The publication year may moderate the relationship between authoritative and neglectful parenting styles and sibling conflicts in a positive and significant way. Specifically, as time goes on, the authoritative parenting style might have a greater negative prediction, while neglectful parenting might have a greater positive prediction of sibling conflicts.
Publication bias analysis
The effect sizes of the relationships between five parenting styles and sibling conflicts examined in the study were all concentrated at the top of the symmetrical funnel plots. The funnel plots are shown in Figures 2–6. The combined effect sizes were located in the symmetrical midline of the funnel plots, and all studies were evenly distributed on both sides and were centered at the top of the funnel plots. The funnel plots demonstrated that there was no risk of publication bias. Considering the subjectivity of the graphic results, this study combined the fail-safe ratio Nfs and Egger’s linear regression to support the previously stated the conclusion of publication bias.
Figure 2. Funnel plot of the relationship between authoritative parenting and sibling conflicts studies.
Figure 3. Funnel plot of the relationship between authoritarian parenting and sibling conflicts studies.
Figure 4. Funnel plot of the relationship between indulgent parenting and sibling conflicts studies.
Figure 5. Funnel plot of the relationship between neglectful parenting and sibling conflicts studies.
Figure 6. Funnel plot of the relationship between inconsistent parenting and sibling conflicts studies.
The results of the Nfs test and Egger’s regression test are shown in Table 3. The fail-safe ratio revealed that a total of 1,556 studies with invalid results were required to invalidate the effect size for authoritative parenting style, 1,015 studies for authoritarian parenting, 894 studies for indulgent parenting style, 636 studies for neglecting parenting style, and a total of 552 invalid results studies were required to invalidate the effect size for inconsistent parenting style. These Nfs values were far greater than the values of 5k +10, indicating that the existing conclusions were not easily overturned, that there was no publication bias in the study, and that the conclusions were valid. In addition, Egger’s linear regression intercept was not significant (p > 0.050), which also proved that there was no publication bias in the study.
Discussion
The meta-analysis method was used in this study to conduct a quantitative and integrated analysis of 16 included articles on the relationships between parenting style and sibling conflicts. The total sample size was 14,356 and 55 effect sizes r were extracted from the included articles. Because of the high heterogeneity in this study, random-effect models were used to calculate all of the combined effect sizes. The combined effects of authoritative, authoritarian, indulgent, neglecting, and inconsistent parenting styles on sibling conflicts were calculated, respectively. Subgroup analyses using gender, mean age, region, outcome measure, and publication year as moderators explained the majority of the heterogeneity. Finally, the funnel plot, fail-safe ratio N test, and Egger’s linear regression were used to test the publication bias of this meta-analysis. The findings revealed that there was no publication bias, and the findings were stable and reliable.

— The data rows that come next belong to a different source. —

-- ==== Sys2Proof/Machine/Ldpc.lean ====
section
/-! DEFINITION. The LDPC codes of the LD PHY, their decoder, and the checks of a header and a payload (R119, R121, R128 to R132,
R136). -/

namespace Sys2Proof.Machine

/-- The header code (R129): rows of block column and shift. -/
def baseHdr : List (List (Nat × Nat)) :=
  [[(0, 3), (1, 11), (3, 1), (4, 0)],
   [(1, 6), (2, 14), (4, 0), (5, 0)],
   [(0, 9), (2, 1), (5, 0), (6, 0)],
   [(0, 13), (1, 4), (6, 0), (7, 0)],
   [(1, 15), (2, 7), (3, 0), (7, 0), (8, 0)],
   [(0, 0), (2, 10), (8, 0), (9, 0)],
   [(0, 5), (1, 8), (9, 0), (10, 0)],
   [(1, 2), (2, 12), (10, 0), (11, 0)],
   [(0, 14), (2, 6), (3, 1), (11, 0)]]

/-- The rate-1/2 payload code (R130). -/
def base12 : List (List (Nat × Nat)) :=
  [[(0, 17), (2, 42), (4, 5), (7, 58), (9, 30), (11, 11), (12, 1), (13, 0)],
   [(1, 23), (3, 9), (5, 50), (8, 36), (10, 2), (13, 0), (14, 0)],
   [(0, 61), (2, 14), (6, 27), (8, 45), (11, 8), (14, 0), (15, 0)],
   [(1, 33), (4, 56), (5, 19), (7, 3), (9, 47), (10, 25), (15, 0), (16, 0)],
   [(0, 12), (3, 38), (6, 52), (9, 21), (11, 60), (16, 0), (17, 0)],
   [(2, 29), (4, 7), (7, 44), (8, 16), (10, 55), (17, 0), (18, 0)],
   [(0, 4), (1, 48), (5, 31), (6, 13), (9, 62), (11, 26), (12, 0), (18, 0), (19, 0)],
   [(2, 39), (3, 20), (7, 1), (8, 57), (10, 34), (19, 0), (20, 0)],
   [(0, 51), (4, 24), (5, 10), (6, 41), (11, 18), (20, 0), (21, 0)],
   [(1, 6), (2, 59), (3, 28), (8, 15), (9, 40), (10, 49), (21, 0), (22, 0)],
   [(0, 35), (4, 46), (6, 22), (7, 63), (10, 0), (22, 0), (23, 0)],
   [(1, 53), (3, 32), (5, 43), (9, 37), (11, 22), (12, 1), (23, 0)]]

/-- The rate-2/3 payload code (R131). -/
def base23 : List (List (Nat × Nat)) :=
  [[(0, 25), (1, 3), (3, 47), (5, 18), (7, 60), (9, 9), (12, 33), (14, 52), (16, 1), (17, 0)],
   [(2, 41), (4, 14), (6, 57), (8, 6), (10, 29), (11, 50), (13, 21), (15, 38), (17, 0), (18, 0)],
   [(0, 8), (2, 55), (3, 19), (6, 34), (8, 62), (9, 11), (13, 45), (14, 27), (18, 0), (19, 0)],
   [(1, 36), (4, 2), (5, 59), (7, 23), (10, 48), (11, 15), (12, 40), (15, 7), (19, 0), (20, 0)],
   [(0, 53), (1, 20), (4, 44), (6, 12), (9, 31), (10, 58), (13, 4), (15, 26), (16, 0), (20, 0), (21, 0)],
   [(2, 17), (3, 61), (5, 30), (7, 10), (8, 39), (11, 24), (12, 1), (14, 46), (21, 0), (22, 0)],
   [(0, 37), (2, 5), (5, 43), (7, 28), (9, 56), (10, 13), (12, 22), (15, 51), (22, 0), (23, 0)],
   [(1, 63), (3, 32), (4, 26), (6, 49), (8, 16), (11, 42), (13, 35), (14, 0), (16, 1), (23, 0)]]

/-- The rate-5/6 payload code (R132). -/
def base56 : List (List (Nat × Nat)) :=
  [[(1, 13), (2, 48), (3, 27), (5, 5), (6, 60), (7, 34), (9, 19), (10, 42), (11, 8), (13, 55), (14, 31), (15, 2), (17, 46), (18, 23), (19, 57), (20, 1), (21, 0)],
   [(0, 40), (2, 9), (3, 62), (4, 17), (6, 28), (7, 51), (8, 3), (10, 36), (11, 14), (12, 59), (14, 22), (15, 45), (16, 11), (18, 33), (19, 6), (21, 0), (22, 0)],
   [(0, 21), (1, 54), (3, 38), (4, 1), (5, 47), (7, 12), (8, 29), (9, 63), (11, 16), (12, 7), (13, 39), (15, 26), (16, 52), (17, 4), (19, 30), (20, 0), (22, 0), (23, 0)],
   [(0, 58), (1, 24), (2, 35), (4, 43), (5, 10), (6, 18), (8, 49), (9, 0), (10, 61), (12, 32), (13, 15), (14, 53), (16, 37), (17, 20), (18, 44), (20, 1), (23, 0)]]

/-- A code's base matrix, its lifting size and its length: 0 header, 1 rate 1/2, 2 rate 2/3, 3 rate 5/6. -/
def ldpcBase (code : Nat) : List (List (Nat × Nat)) :=
  match code with
  | 0 => baseHdr
  | 1 => base12
  | 2 => base23
  | _ => base56
def ldpcZ (code : Nat) : Nat := if code = 0 then 16 else 64
def ldpcN (code : Nat) : Nat := if code = 0 then 192 else 1536

/-- Row `i` of a layer: the bits it checks (R128). -/
def ldpcRow (z : Nat) (layer : List (Nat × Nat)) (i : Nat) : List Nat := layer.map (fun e => e.1 * z + (i + e.2) % z)

/-- All rows of a code, layer by layer. -/
def ldpcRows (code : Nat) : List (List Nat) :=
  (ldpcBase code).flatMap (fun layer => (List.range (ldpcZ code)).map (ldpcRow (ldpcZ code) layer))

def ratAbs (x : Rat) : Rat := if x < 0 then -x else x

/-- Whether an odd number of values is negative. -/
def oddNeg (l : List Rat) : Bool := (l.filter (fun x => decide (x < 0))).length % 2 == 1

/-- The check message to one edge: 0.75 times the sign product and the least magnitude of the other edges (R136). -/
def chkMsg (q : List Rat) (i : Nat) : Rat :=
  let o := q.eraseIdx i
  let m := match o with
    | [] => 0
    | x :: l => l.foldl (fun a y => min a (ratAbs y)) (ratAbs x)
  if oddNeg o then -(3 / 4) * m else 3 / 4 * m

/-- One row: its check messages and the values of its bits. -/
def ldpcStep (llr : List Rat) (row : List Nat) (chk : List Rat) : List Rat × List Rat :=
  let q := (List.range row.length).map (fun i => llr.getD (row.getD i 0) 0 - chk.getD i 0)
  let c := (List.range row.length).map (chkMsg q)
  let llr' := (List.range row.length).foldl (fun l i => l.set (row.getD i 0) (q.getD i 0 + c.getD i 0)) llr
  (llr', c)

/-- One iteration: every row once, in order. -/
def ldpcIter (rows : List (List Nat)) (llr : List Rat) (chk : List (List Rat)) : List Rat × List (List Rat) :=
  (rows.zip chk).foldl (fun a rc => let (l, c) := ldpcStep a.1 rc.1 rc.2; (l, a.2 ++ [c])) (llr, [])

def hardBits (llr : List Rat) : List Bool := llr.map (fun x => decide (x < 0))

def parityOk (rows : List (List Nat)) (bits : List Bool) : Bool :=
  rows.all (fun r => (r.filter (fun i => bits.getD i false)).length % 2 == 0)

/-- Iterations until the parity checks hold or the limit is reached: how many ran, whether the codeword converged, and the bits
decided. -/
def ldpcLoop (rows : List (List Nat)) : (fuel done : Nat) → List Rat → List (List Rat) → Nat × Bool × List Bool
  | 0, done, llr, _ => (done, false, hardBits llr)
  | fuel + 1, done, llr, chk =>
    let (l, c) := ldpcIter rows llr chk
    if parityOk rows (hardBits l) then (done + 1, true, hardBits l) else ldpcLoop rows fuel (done + 1) l c

/-- Layered min-sum on a code's soft values, each a signed byte saturated at ±127 (R136). -/
def ldpcDecode (code limit : Nat) (soft : List Int) : Nat × Bool × List Bool :=
  let rows := ldpcRows code
  let llr : List Rat := soft.map (fun x => ((max (-127) (min 127 x) : Int) : Rat))
  ldpcLoop rows limit 0 llr (rows.map (fun r => r.map (fun _ => 0)))

/-- Soft values of a payload codeword with its fill bits in place (R122, R136). -/
def withFill (k bits : Nat) (soft : List Int) : List Int := soft.take bits ++ List.replicate (k - bits) 127 ++ soft.drop bits

/-- Bits, first the least significant, as a number. -/
def bitsNat (l : List Bool) : Nat := l.foldr (fun b a => b2n b + 2 * a) 0

/-- HCRC of the header bits h0 to h37 (R119). -/
def hcrc (h : List Bool) : Nat :=
  (h.take 38).foldl (fun crc b =>
    let fb := bitAt crc 9 != b
    let c := crc * 2 % 1024
    if fb then c ^^^ 0x233 else c) 0x3FF

def hcrcOk (h : List Bool) : Bool := hcrc h == bitsNat ((h.drop 38).take 10)

/-- Header fields (R118). -/
def hVer (h : List Bool) : Nat := bitsNat (h.take 2)
def hPm (h : List Bool) : Nat := bitsNat ((h.drop 2).take 3)
def hLen (h : List Bool) : Nat := bitsNat ((h.drop 5).take 11)
def hDir (h : List Bool) : Bool := h.getD 16 false
def hAr (h : List Bool) : Bool := h.getD 17 false
def hNode (h : List Bool) : Nat := bitsNat ((h.drop 18).take 18)

/-- The 32-bit CRC of IEEE 802.3 over octets (R121). -/
def crc32Octet (c x : Nat) : Nat :=
  (List.range 8).foldl (fun c _ => if c % 2 = 1 then (c / 2) ^^^ 0xEDB88320 else c / 2) (c ^^^ x)
def crc32 (l : List Nat) : Nat := (l.foldl crc32Octet 0xFFFFFFFF) ^^^ 0xFFFFFFFF

/-- The two-octet FCS of IEEE 802.15.4 over octets, the CRC of x^16 + x^12 + x^5 + 1 from 0, least significant bits first (R83; PRESUMED, log
entry 8: the standard's, which the spec names). -/
def crc16Octet (c x : Nat) : Nat :=
  (List.range 8).foldl (fun c _ => if c % 2 = 1 then (c / 2) ^^^ 0x8408 else c / 2) (c ^^^ x)
def crc16 (l : List Nat) : Nat := l.foldl crc16Octet 0

/-- The octets of a payload bit stream, each least significant bit first. -/
def streamOctets (n : Nat) (bits : List Bool) : List Nat := (List.range n).map (fun i => bitsNat ((bits.drop (8 * i)).take 8))

/-- The frame CRC of a payload bit stream of `len` PSDU octets matches. -/
def frameCrcOk (len : Nat) (bits : List Bool) : Bool :=
  let o := streamOctets (len + 4) bits
  crc32 (o.take len) == (o.drop len).foldr (fun x a => x + 256 * a) 0

/-- Data bits of payload codeword `c` of `n` that carry `b` bits (R122). -/
def cwBits (b n c : Nat) : Nat := b / n + (if c < b - n * (b / n) then 1 else 0)

end Sys2Proof.Machine
end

The combined effects of the relationship between parenting style and sibling conflicts
The current meta-analysis found a small negative association between authoritative parenting and sibling conflicts, small positive relationships between authoritarian and indulgent parenting styles and sibling conflicts, and medium positive associations between neglectful and inconsistent parenting styles and sibling conflicts. These findings are consistent with some previous research both in Chinese and other contexts (Kim et al., 2006; Sun and Zhang, 2018; Yan et al., 2021). These findings are also consistent with the hypotheses of H1, H3, H4, and H5 proposed according to the social learning theory (Bandura and Walters, 1977) and the family systems theory (Bowen, 1974). Although the positive relationship between indulgent parenting and sibling conflicts does not support hypothesis H2, it is consistent with the findings of previous research (Mohammadi and Zarafshan, 2014; Yan et al., 2021).
The moderator analyses
In the current study, gender, age, and region of children, outcome measure, and publication year were used as moderating variables for subgroup analysis to explain heterogeneity in the calculation of the combined effects of five parenting styles and sibling conflicts.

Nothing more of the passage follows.